On this point specifically: unfortunately not. The code in a .ts file, for example, has to be valid and typecheckable. You can't insert a preprocessing step ahead of the TypeScript compiler. Again though we concluded that this is a good thing, since it means this all works with all existing ecosystem tooling.
> for you to be able to use Svelte's reactivity inside .js/.ts files, since that's one of the things people have been crying out for since we released Svelte 3
I can't find an issue for that among top 50 open issues on Svelte's GitHub repo. I've also been a member of Svelte's Discord server for years and do occasionally hang out there, I haven't seen people "crying out" for this at all.
On the other hand, there are things like `<style module>` or `forward:class`, etc. that people have ACTUALLY been crying out for (literally one of the most upvoted issues in the repo) which haven't been addressed at all.
"...isn't quite right — it would break _all_ your existing code that wasn't in .svelte files."

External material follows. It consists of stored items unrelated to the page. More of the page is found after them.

theorem currentTrip : Statement .currentTrip := fun h => absurd h (by decide)

theorem thermalThrottle : Statement .thermalThrottle := fun h => absurd h (by decide)

theorem thermalShutdown : Statement .thermalShutdown := fun h => absurd h (by decide)

theorem getVersion : Statement .getVersion := fun h => absurd h (by decide)

theorem getCapabilities : Statement .getCapabilities := fun h => absurd h (by decide)

theorem negotiateAlgorithms : Statement .negotiateAlgorithms := fun h => absurd h (by decide)

theorem getDigests : Statement .getDigests := fun h => absurd h (by decide)

theorem getCertificate : Statement .getCertificate := fun h => absurd h (by decide)

theorem challenge : Statement .challenge := fun h => absurd h (by decide)

theorem getMeasurements : Statement .getMeasurements := fun h => absurd h (by decide)

theorem mctpControl : Statement .mctpControl := fun h => absurd h (by decide)

theorem vendorStatusRead : Statement .vendorStatusRead := fun h => absurd h (by decide)

theorem vectorWordComplete : Statement .vectorWordComplete := fun h => absurd h (by decide)

theorem illegalInstr : Statement .illegalInstr := fun h => absurd h (by decide)

theorem fetchFault : Statement .fetchFault := fun h => absurd h (by decide)

theorem softError : Statement .softError := fun h => absurd h (by decide)

theorem portUp : Statement .portUp := fun h => absurd h (by decide)

theorem islandClockChange : Statement .islandClockChange := fun h => absurd h (by decide)

theorem cxlCacheSnoop : Statement .cxlCacheSnoop := fun h => absurd h (by decide)

end Sys2Proof.Laws.RoundTrip
end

What if it is opt-out reactivity in .svelte files and opt-in reactivity in .ts/.js files? Yeah I know it would be a bit more combersome to copy code from .svelte to .js/.ts files but I think it would be worth it
They mentioned that the team tried around 50 different variations. Meaning they spent a lot more time than a comment on this. I would trust they know what they are doing considering track record of Svelte team.

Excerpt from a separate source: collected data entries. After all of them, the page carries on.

/-! ## setRetire -/
@[simp] theorem setRetire_mem (c : Nat) (r : Retire) (d : Device) : (setRetire c r d).mem = d.mem := rfl
@[simp] theorem setRetire_slots (c : Nat) (r : Retire) (d : Device) : (setRetire c r d).slots = d.slots := rfl
@[simp] theorem setRetire_poison (c : Nat) (r : Retire) (d : Device) : (setRetire c r d).poison = d.poison := rfl

/-! ## setWindow -/
@[simp] theorem setWindow_mem (src : Nat) (w : Window) (d : Device) : (setWindow src w d).mem = d.mem := rfl
@[simp] theorem setWindow_slots (src : Nat) (w : Window) (d : Device) : (setWindow src w d).slots = d.slots := rfl

/-! ## mapSlot -/
@[simp] theorem mapSlot_mem (n : Nat) (f : Slot → Slot) (d : Device) : (mapSlot n f d).mem = d.mem := rfl
@[simp] theorem mapSlot_launches (n : Nat) (f : Slot → Slot) (d : Device) : (mapSlot n f d).launches = d.launches := rfl
@[simp] theorem mapSlot_tasks (n : Nat) (f : Slot → Slot) (d : Device) : (mapSlot n f d).tasks = d.tasks := rfl
@[simp] theorem mapSlot_ctxs (n : Nat) (f : Slot → Slot) (d : Device) : (mapSlot n f d).ctxs = d.ctxs := rfl

/-! ## mapDbg -/
@[simp] theorem mapDbg_mem (n r : Nat) (f : DbgBlk → DbgBlk) (d : Device) : (mapDbg n r f d).mem = d.mem := rfl
@[simp] theorem mapDbg_slots (n r : Nat) (f : DbgBlk → DbgBlk) (d : Device) : (mapDbg n r f d).slots = d.slots := rfl
@[simp] theorem mapDbg_launches (n r : Nat) (f : DbgBlk → DbgBlk) (d : Device) : (mapDbg n r f d).launches = d.launches := rfl
@[simp] theorem mapDbg_tasks (n r : Nat) (f : DbgBlk → DbgBlk) (d : Device) : (mapDbg n r f d).tasks = d.tasks := rfl

/-! ## pushStore -/
@[simp] theorem pushStore_cur (cls va : Nat) (bs : List (Nat × Byte × Byte)) (s : State) : (pushStore cls va bs s).cur = s.cur := rfl
@[simp] theorem pushStore_slot (cls va : Nat) (bs : List (Nat × Byte × Byte)) (s : State) : (pushStore cls va bs s).slot = s.slot := rfl
@[simp] theorem pushStore_thr_pc (cls va : Nat) (bs : List (Nat × Byte × Byte)) (s : State) : (pushStore cls va bs s).thr.pc = s.thr.pc := rfl
@[simp] theorem pushStore_thr_x (cls va : Nat) (bs : List (Nat × Byte × Byte)) (s : State) : (pushStore cls va bs s).thr.x = s.thr.x := rfl
@[simp] theorem pushStore_thr_v (cls va : Nat) (bs : List (Nat × Byte × Byte)) (s : State) : (pushStore cls va bs s).thr.v = s.thr.v := rfl
@[simp] theorem pushStore_thr_k (cls va : Nat) (bs : List (Nat × Byte × Byte)) (s : State) : (pushStore cls va bs s).thr.k = s.thr.k := rfl
@[simp] theorem pushStore_thr_m (cls va : Nat) (bs : List (Nat × Byte × Byte)) (s : State) : (pushStore cls va bs s).thr.m = s.thr.m := rfl
@[simp] theorem pushStore_thr_sr (cls va : Nat) (bs : List (Nat × Byte × Byte)) (s : State) : (pushStore cls va bs s).thr.sr = s.thr.sr := rfl
@[simp] theorem pushStore_thr_hid (cls va : Nat) (bs : List (Nat × Byte × Byte)) (s : State) : (pushStore cls va bs s).thr.hid = s.thr.hid := rfl
@[simp] theorem pushStore_dev_mem (cls va : Nat) (bs : List (Nat × Byte × Byte)) (s : State) : (pushStore cls va bs s).dev.mem = s.dev.mem := rfl
@[simp] theorem pushStore_dev_l1d (cls va : Nat) (bs : List (Nat × Byte × Byte)) (s : State) : (pushStore cls va bs s).dev.l1d = s.dev.l1d := rfl
@[simp] theorem pushStore_dev_fab (cls va : Nat) (bs : List (Nat × Byte × Byte)) (s : State) : (pushStore cls va bs s).dev.fab = s.dev.fab := rfl
@[simp] theorem pushStore_thr_pnd_stores (cls va : Nat) (bs : List (Nat × Byte × Byte)) (s : State) : (pushStore cls va bs s).thr.pnd.stores = s.thr.pnd.stores ++ [⟨s.dev.ser + 1, cls, 0, 0, 0, bs, s.thr.sr.taskid, va, none⟩] := rfl

/-! ## pushElem -/
@[simp] theorem pushElem_cur (cls va upd : Nat) (bs : List (Nat × Byte × Byte)) (s : State) : (pushElem cls va upd bs s).cur = s.cur := rfl
@[simp] theorem pushElem_slot (cls va upd : Nat) (bs : List (Nat × Byte × Byte)) (s : State) : (pushElem cls va upd bs s).slot = s.slot := rfl
@[simp] theorem pushElem_thr_pc (cls va upd : Nat) (bs : List (Nat × Byte × Byte)) (s : State) : (pushElem cls va upd bs s).thr.pc = s.thr.pc := rfl
@[simp] theorem pushElem_thr_x (cls va upd : Nat) (bs : List (Nat × Byte × Byte)) (s : State) : (pushElem cls va upd bs s).thr.x = s.thr.x := rfl
@[simp] theorem pushElem_thr_v (cls va upd : Nat) (bs : List (Nat × Byte × Byte)) (s : State) : (pushElem cls va upd bs s).thr.v = s.thr.v := rfl
@[simp] theorem pushElem_thr_k (cls va upd : Nat) (bs : List (Nat × Byte × Byte)) (s : State) : (pushElem cls va upd bs s).thr.k = s.thr.k := rfl
@[simp] theorem pushElem_thr_m (cls va upd : Nat) (bs : List (Nat × Byte × Byte)) (s : State) : (pushElem cls va upd bs s).thr.m = s.thr.m := rfl
@[simp] theorem pushElem_thr_sr (cls va upd : Nat) (bs : List (Nat × Byte × Byte)) (s : State) : (pushElem cls va upd bs s).thr.sr = s.thr.sr := rfl
@[simp] theorem pushElem_thr_hid (cls va upd : Nat) (bs : List (Nat × Byte × Byte)) (s : State) : (pushElem cls va upd bs s).thr.hid = s.thr.hid := rfl
@[simp] theorem pushElem_dev_mem (cls va upd : Nat) (bs : List (Nat × Byte × Byte)) (s : State) : (pushElem cls va upd bs s).dev.mem = s.dev.mem := rfl
@[simp] theorem pushElem_dev_l1d (cls va upd : Nat) (bs : List (Nat × Byte × Byte)) (s : State) : (pushElem cls va upd bs s).dev.l1d = s.dev.l1d := rfl
@[simp] theorem pushElem_dev_fab (cls va upd : Nat) (bs : List (Nat × Byte × Byte)) (s : State) : (pushElem cls va upd bs s).dev.fab = s.dev.fab := rfl
@[simp] theorem pushElem_thr_pnd_stores (cls va upd : Nat) (bs : List (Nat × Byte × Byte)) (s : State) : (pushElem cls va upd bs s).thr.pnd.stores = s.thr.pnd.stores ++ [⟨s.dev.ser, cls, 0, 0, upd, bs, s.thr.sr.taskid, va, none⟩] := rfl

/-! ## newLines -/
@[simp] theorem newLines_cur (s : State) : (newLines s).cur = s.cur := rfl
@[simp] theorem newLines_slot (s : State) : (newLines s).slot = s.slot := rfl
@[simp] theorem newLines_thr_pc (s : State) : (newLines s).thr.pc = s.thr.pc := rfl
@[simp] theorem newLines_thr_x (s : State) : (newLines s).thr.x = s.thr.x := rfl
@[simp] theorem newLines_thr_v (s : State) : (newLines s).thr.v = s.thr.v := rfl
@[simp] theorem newLines_thr_sr (s : State) : (newLines s).thr.sr = s.thr.sr := rfl
@[simp] theorem newLines_thr_hid (s : State) : (newLines s).thr.hid = s.thr.hid := rfl
@[simp] theorem newLines_thr_pnd_stores (s : State) : (newLines s).thr.pnd.stores = s.thr.pnd.stores := rfl
@[simp] theorem newLines_dev_mem (s : State) : (newLines s).dev.mem = s.dev.mem := rfl
@[simp] theorem newLines_dev_l1d (s : State) : (newLines s).dev.l1d = s.dev.l1d := rfl
@[simp] theorem newLines_thr_pnd_l1dMin (s : State) : (newLines s).thr.pnd.l1dMin = s.dev.ser + 1 := rfl
@[simp] theorem newLines_dev_ser (s : State) : (newLines s).dev.ser = s.dev.ser + 1 := rfl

Tbh this seems kinda rude. Maybe check github i am sure the whole journey can be seen there.
I think the reason they didn't opt for this approach is that putting stuff in a {} block creates its own scope, so any variables declared within that block are inaccessible from outside said scope.
The $: label syntax is valid JavaScript, but allowing scoped variables to be accessible outside of scope is very invalid JavaScript.
First off, thanks for chiming in with that detailed explanation. It's always a learning curve when you dive into the technical side of things, and I genuinely appreciate it.
Given the constraints with TypeScript not being further compilable, I've been pondering on Svelte's direction. Personally, I'd lean towards letting go of some of the special touches in js/ts file if it means keeping more magic in Svelte. If we're heading towards making Svelte syntax work exactly the same in js/ts entirely, it feels like we might risk turning Svelte from its unique language-like identity into just another framework in the JS world.
Thanks again for the insights! I have already felt a little better about my current work in migrating an app from another framework to svelte 4. I was worried that I have made a very wasteful decision for my own company.